One of the people who sued lawmakers over the Heritage Act is the widow of state Sen. Clementa Pinckney, the pastor at Emanuel AME church in Charleston who died in the attack.
The law specifically protects monuments from 10 wars – from the Revolutionary War to the Persian Gulf War. It also protects monuments honoring African Americans and Native Americans as well as a catchall phrase of “any historic figure or historic event.”
Jennifer Pinckney has pointed out that means she couldn’t make changes to a monument to her late husband unveiled this year without asking lawmakers for permission.
Days after the Confederate flag was removed in 2015, South Carolina legislative leaders vowed they would not approve the removal of any other statues or renaming of buildings under the
Heritage Act and have kept their word.
South Carolina Senate President Harvey Peeler said in the summer of 2020 that “changing the name of a stack of bricks and mortar is at the bottom of my to-do list.” He issued another statement Wednesday: “The protections over all of our state’s monuments and statues were ruled constitutional and they will remain in place.”
House Speaker Jay Lucas said in 2015 that no other changes would be considered while he was the chamber’s leader. After Wednesday’s ruling he again repeated that promise.

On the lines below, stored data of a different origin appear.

theorem State.Serves.kept {s t : State} {r : HostRequest} {q : Request} (serves : s.Serves r q t) : s.Kept t q := by
  cases serves with
  | answered => exact .of_fields rfl rfl rfl rfl
  | params f p passed =>
    obtain ⟨held, pending, au, _⟩ := s.setParams_keeps p
    refine ⟨held, pending, .inr ⟨f, rfl, ?_⟩, .inl (congrArg AttentionUnit.enabled au)⟩
    rw [State.answer_params, State.setParams_params]
    exact (ParamFields.check_eq_some_iff.mp passed).1
  | restarted n scope => exact ((s.restart_keepsFixed scope).trans (State.answer_keepsFixed _ _ _ _)).kept _
  | redefined => exact .of_fields rfl rfl rfl rfl
  | created f c => exact ((s.addClass_keepsTraffic c).fixed.trans (State.answer_keepsFixed _ _ _ _)).kept _
  | dropped => exact .of_fields rfl rfl rfl rfl
  | committed => exact ((s.commit_keepsTraffic _).fixed.trans (State.answer_keepsFixed _ _ _ _)).kept _
  | acknowledged q p => exact .of_fields rfl rfl rfl (s.au.acknowledge_enabled p)
  | resent => exact .of_fields rfl rfl rfl rfl
  | enabled first count setting => exact ⟨rfl, rfl, .inl rfl, .inr ⟨first, count, setting, rfl⟩⟩
  | linkCleared => exact .of_fields rfl rfl rfl rfl
  | laneCleared => exact .of_fields rfl rfl rfl rfl
  | probed q k =>
    exact (((s.endTenure_keepsFixed k _).trans (State.enterProbing_works _ k).fixed).trans
      (State.answer_keepsFixed _ _ _ _)).kept _
  | released q k =>
    exact (((s.modSlot_keepsFixed k _).trans (State.answer_keepsFixed _ _ _ _)).trans (State.advance_keepsFixed _ k)).kept _
  | accepted q kind view address count offset k data => exact (s.accept_keepsFixed _ _ _ _ _ _).kept _
  | withdrawn q t =>
    have ended : s.KeepsFixed (s.endCancelled t .notSent) := ⟨rfl, rfl, rfl, rfl⟩
    exact ((ended.trans (State.answer_keepsFixed _ _ _ _)).trans (State.advance_keepsFixed _ _)).kept _
  | cancelled q t =>
    have marked : s.KeepsFixed (s.setTransactionState t.tag .cancelling) := ⟨rfl, rfl, rfl, rfl⟩
    exact ((marked.trans (State.answer_keepsFixed _ _ _ _)).trans (State.cancelExchange_keepsFixed _ _)).kept _

theorem State.hostFrameSent_slots (s : State) (source : FrameSource) : (s.hostFrameSent source).slots = s.slots := by
  unfold State.hostFrameSent
  cases source with
  | reply =>
    simp only [State.replySent, State.countSinceNotice]
    split <;> rfl
  | _ => rfl

theorem State.hostFrameSent_keepsFixed (s : State) (source : FrameSource) : s.KeepsFixed (s.hostFrameSent source) := by
  unfold State.hostFrameSent
  cases source with
  | reply =>
    simp only [State.replySent, State.countSinceNotice]
    split <;> exact ⟨rfl, rfl, rfl, rfl⟩
  | _ => exact ⟨rfl, rfl, rfl, rfl⟩

theorem State.Happens.fixed {s u : State} {c : Instr} (happens : s.Happens c u) : s.KeepsFixed u := by
  cases happens with
  | hostByteReceived line =>
    have link := s.takeHostByte_linkWork (byteOnLine line)
    exact ⟨link.held, link.params, congrArg AttentionUnit.enabled link.au, link.pending⟩
  | gapTimerExpiry => exact ⟨rfl, rfl, rfl, rfl⟩
  | hostFrameSent f => exact s.hostFrameSent_keepsFixed f.source
  | presenceRise k => exact s.modSlot_keepsFixed k _
  | presenceLoss k => exact s.losePresence_keepsFixed k
  | settlePeriodExpiry k => exact (State.enterProbing_works s k).fixed
  | laneByteReceived k line => exact s.takeLaneByte_keepsFixed k _
  | laneSilenceTimeout k => exact (s.setLaneReceiver_keepsFixed k _).trans (State.countUngood_keepsFixed _ k)
  | replyTimeExpiry k x => exact (s.replyExpired_keepsFixed k x).trans (State.advance_keepsFixed _ k)
  | laneFrameSent k f => exact (s.modLane_keepsFixed k _).trans (State.laneTransmit_laneWork _ k).fixed

/-! ## The Slot Controllers after each kind of step -/

theorem State.SoundAt.consistent {s : State} {k : SlotNo} (h : s.SoundAt k) (state : (s.slot k).state ≠ .probing)
    (j : SlotNo) : (s.slot j).Consistent := by
  by_cases same : j = k
  · subst same
    exact h.self.consistent fun probing => absurd probing state
  · exact h.others j same

theorem Slot.powerOn_consistent : Slot.powerOn.Consistent where
  presence := by simp [Slot.powerOn]
  settle := by simp [Slot.powerOn]
  identity := fun _ => rfl
  failures := by simp [Slot.powerOn]
  failing := fun _ => by simp [Slot.powerOn]
  resync := fun h => by cases h
  probing := fun h => by cases h
  exchange := fun x h => by cases h
  cancelled := fun x h => by cases h

/-- Whatever the slot was doing, a Restart leaves it SETTLING or EMPTY (R82). -/
theorem Slot.restart_consistent (sl : Slot) (settleTime : Nat) : (sl.restart settleTime).Consistent where
  presence := by cases h : sl.presence <;> simp [Slot.restart, h]
  settle := by cases h : sl.presence <;> simp [Slot.restart, h]
  identity := by cases h : sl.presence <;> simp [Slot.restart, h]
  failures := Nat.zero_le _
  failing := fun _ => Nat.zero_le _
  resync := fun h => by cases h
  probing := fun h => by cases p : sl.presence <;> simp [Slot.restart, p] at h
  exchange := fun x h => by cases h
  cancelled := fun x h => by cases h

theorem State.slot_restart (s : State) (scope : RestartScope) (k : SlotNo) :
    (s.restart scope).slot k = (s.slot k).restart s.params.settleTime := by
  obtain ⟨_, params, _, slots, _, _, _⟩ := State.abortQueues_keeps slotNumbers s
  unfold State.restart
  dsimp only
  generalize slotNumbers.foldl (fun s k => s.abortQueue k) s = u at *
  have same : (u.slot k).restart u.params.settleTime = (s.slot k).restart s.params.settleTime := by
    rw [State.slot_congr slots, params]
  simpa [State.slot, State.forgetNotice] using same

/-- An idle slot that is not in EMPTY or PROBING begins a settle period (R61, R81). -/
theorem Slot.beginSettling_consistent {sl : Slot} (failures : sl.failures ≤ 7) (idle : sl.lane.exchange = none)
    (settleTime : Nat) : (sl.beginSettling settleTime).Consistent where
  presence := by simp [Slot.beginSettling]
  settle := by simp [Slot.beginSettling]
  identity := by simp [Slot.beginSettling]
  failures := Nat.le_succ_of_le failures
  failing := fun _ => failures
  resync := fun h => by simp [Slot.beginSettling, SlotState.participates] at h
  probing := fun h => by simp [Slot.beginSettling] at h
  exchange := fun x h => by simp [Slot.beginSettling, idle] at h
  cancelled := fun x h => by simp [Slot.beginSettling, idle] at h

/-- A slot without a judged module has no exchange (R85). -/
theorem Slot.Consistent.idle {sl : Slot} (h : sl.Consistent) (unjudged : sl.state.unjudged = true) :
    sl.lane.exchange = none := by
  by_contra busy
  obtain ⟨x, hx⟩ := Option.ne_none_iff_exists'.mp busy
  have := (h.sound.exchange x hx).judged
  rw [unjudged] at this
  cases this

Lawmakers in 2021 refused to even take the first step toward requests to remove monuments like Orangeburg asking to remove a Confederate statue or change names like Clemson University asking to rename a building that currently honors the late U.S. Sen. “Pitchfork” Ben Tillman, who led violent racist mobs to stop Black people from voting.
Left undecided after Wednesday’s ruling is what might happen if a local government ignores the law. The act included no specific punishment for breaking it. Some Republicans have suggested taking away a local government or school’s state funding, but that idea hasn’t gained traction in the Legislature.